Personal information
- Full name: Alexander Matthias Blessin
- Date of birth: 28 May 1973 (age 53)
- Place of birth: Stuttgart, West Germany
- Height: 1.89 m (6 ft 2 in)
- Position: Forward

Team information
- Current team: Borussia Mönchengladbach (manager)

Senior career*
- Years: Team / Apps / (Gls)
- 0000–1995: TSV Georgii Allianz Stuttgart [de]
- 1995–1996: SV Bonlanden
- 1996–1997: TSF Ditzingen / 30 / (9)
- 1997–1999: VfB Stuttgart / 7 / (0)
- 1999–2001: Stuttgarter Kickers / 46 / (6)
- 2001–2002: Antalyaspor / 1 / (0)
- 2002: Wacker Burghausen / 10 / (1)
- 2002–2003: 1. FC Lokomotive Leipzig / 33 / (6)
- 2003–2005: SC Pfullendorf / 65 / (21)
- 2005–2006: 1899 Hoffenheim / 34 / (7)
- 2006–2008: Sportfreunde Siegen / 63 / (14)
- 2008–2009: Jahn Regensburg / 16 / (0)
- 2009–2010: SSV Reutlingen / 20 / (1)
- 2010–2012: SV Bonlanden

Managerial career
- 2012–2018: RB Leipzig (U17)
- 2018–2020: RB Leipzig (U19)
- 2020–2022: KV Oostende
- 2022: Genoa
- 2023–2024: Union SG
- 2024–2026: St.
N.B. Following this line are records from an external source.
-- ==== Sys2Proof/Tests/Slice0.lean ====
section
/-!
SUPPORT. Tests: ill-formed commands that WellFormed refuses, request frames read by hand from section 11 of the manual, one
step of each command with results worked out from the manual (its chapter 12 where it has the case), and for each statement
a state and operands that meet its hypotheses.
-/

namespace Sys2Proof.Tests

set_option Elab.async false

open Sys2Proof.Machine Sys2Proof.Claims

/-! ### Helpers -/

/-- A command answers a next state that passes a test. -/
def does (i : Instr) (s : State) (f : State → Bool) : Bool :=
  match exec i s with
  | .next t => f t
  | _ => false

/-- The newest entry of B's forward queue is a response with these data bytes. -/
def answers (bytes : List Byte) (t : State) : Bool :=
  (t.port Port.B).fwd.getLast? == some (.frame 0x701 bytes false)

/-- The part in PARK of section 12.2, second 200,000: D0 AWAKE at class 3, buffer 0 OPEN, a budget of 300 mAh and Ib 2500,
with D0, D2, D6, D8 and D10 as the table of section 12.1 gives them. -/
def night : State :=
  let d := fun (n : Domain) (p : Port) (ia qr tmin tidle : Nat) =>
    { DomainRec.atReset n with
      params := { DomainParams.atReset n with
        enabled := true, port := p, awakeCurrent := ia, rampCharge := qr, minAwake := tmin, idleTimeout := tidle } }
  { State.reset with
    management := { State.reset.management with mode := .park, epoch := 18, clock := 200000 }
    domains := ((((State.reset.domains.set 0
        { d 0 Port.B 180 0 10 60 with
          state := .awake, enable := true, wakeClass := some 3, idleTimer := .running 60 }).set 2
        (d 2 2 300 20 20 30)).set 6 (d 6 3 800 30 5 10)).set 8 (d 8 6 600 50 10 30)).set 10 (d 10 5 4000 500 300 120)
    slots := SlotArbiter.atReset
    account := { Account.atReset with budget := 300, baseDraw := 2500 }
    capture := { CaptureStore.atReset with
      post := 2
      buffers := CaptureStore.atReset.buffers.set 0 { Buffer.free with state := .opened, epoch := 18 } }
    causes := { records := [], overflow := 0 } }

/-- The state with a record in flight and one row of the active table. -/
def evaluating (s : State) (r : FrameRecord) (i : RowIx) (row : Row) : State :=
  { s with
    engine := { s.engine with
      inFlight := some r
      active := { s.engine.active with rows := (Tab.replicate 128 Row.atReset).set i row } } }

/-- The state with the record of a domain changed. -/
def withDomain (s : State) (d : Domain) (f : DomainRec → DomainRec) : State :=
  { s with domains := s.domains.modify d f }

/-- The state with a Port Unit changed. -/
def withPort (s : State) (p : Port) (f : PortUnit → PortUnit) : State := { s with ports := s.ports.modify p f }

/-- The state with a capture buffer changed. -/
def withBuffer (s : State) (j : Nat) (f : Buffer → Buffer) : State :=
  { s with capture := { s.capture with buffers := s.capture.buffers.modify j f } }

/-- A frame from a segment, recorded for S1 and not delivered. -/
def kept : StoredFrame :=
  { record := frameRecord night 0 0x1A4 [1, 2], forward := 0x04, delivered := 0 }

/-- A cause record of second 200,000. -/
def nightRecord (d : Domain) (c : Cause) (k : WakeClass) (o : WakeOutcome) (j : Option Nat) : CauseRecord where
  second := 200000
  domain := d
  cause := c
  cls := k
  outcome := o
  buffer := j

/-- An attempt that sends `x`. -/
def attemptOf (x : Sending) : Attempt := { sending := x, detached := false, removal := false }

/-! ### Ill-formed commands (R3, R163, section 10.3) -/

theorem test_wf_frame_of_wrong_length :
    (Instr.frameTaken Port.B (.data 0x100 2 [1])).wellFormed = false := by decide

theorem test_wf_frame_of_length_code_nine :
    (Instr.frameTaken Port.B (.data 0x100 9 [1, 2, 3, 4, 5, 6, 7, 8])).wellFormed = true := by decide

theorem test_wf_request_longer_than_a_frame :
    (Instr.identify 1 [0, 0, 0, 0, 0, 0, 0]).wellFormed = false := by decide

theorem test_wf_unknown_request_that_is_known : (Instr.unknownRequest [0x01, 7]).wellFormed = false := by decide

theorem test_wf_unknown_request_longer_than_a_frame :
    (Instr.unknownRequest [0x50, 0, 0, 0, 0, 0, 0, 0, 0]).wellFormed = false := by decide

theorem test_wf_unknown_request : (Instr.unknownRequest [0x50, 7, 1]).wellFormed = true := by decide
Pauli
- 2026–: Borussia Mönchengladbach

= Alexander Blessin =

German football manager

Alexander Blessin (born 28 May 1973) is a German professional football manager for Borussia Mönchengladbach and former professional player.

==Playing career==
Blessin started his senior career with TSV Georgii Allianz Stuttgart. In 2001, he signed for Antalyaspor in the Turkish Süper Lig, where he made one league appearance. After that, he played for German clubs Wacker Burghausen, Lokomotive Leipzig, SC Pfullendorf, 1899 Hoffenheim, Sportfreunde Siegen, Jahn Regensburg, SSV Reutlingen, and SV Bonlanden before retiring in 2012.

==Coaching career==
Following his retirement as an active player, Blessin joined RB Leipzig as a youth coach in 2012. He left Leipzig in 2020 to accept an offer as the new manager of KV Oostende in the Belgian First Division A.

He completed his first season with Oostende in fifth place, which led to him being linked to clubs such as Sheffield United and Celtic, as well as being named manager of the year in the Belgian top flight.

On 19 January 2022, he was hired by Serie A club Genoa as the club's new head coach under a two-and-a-half-year contract, after the Italian club paid a fixed fee to activate a buyout clause present in Blessin's contract with Oostende.

After failing to save Genoa from relegation, Blessin was confirmed in charge of the club for the 2022–23 Serie B season, with the goal to lead the Rossoblu promptly back to Serie A. On 6 December 2022, after a string of negative results, Blessin was dismissed from his role with immediate effect.

In July 2023, Blessin became head coach of Belgian side Union SG. He led the club to finish top of the 2023–24 regular season, eight points ahead of second-placed rival Anderlecht. On 9 May 2024, Union SG won the Belgian Cup final 1–0 against Royal Antwerp for the first time after 110 years.

In summer of 2024, he moved to St. Pauli. He was dismissed on 5 June 2026 after the club relegation back to 2. Bundesliga at the end of the 2025–26 season.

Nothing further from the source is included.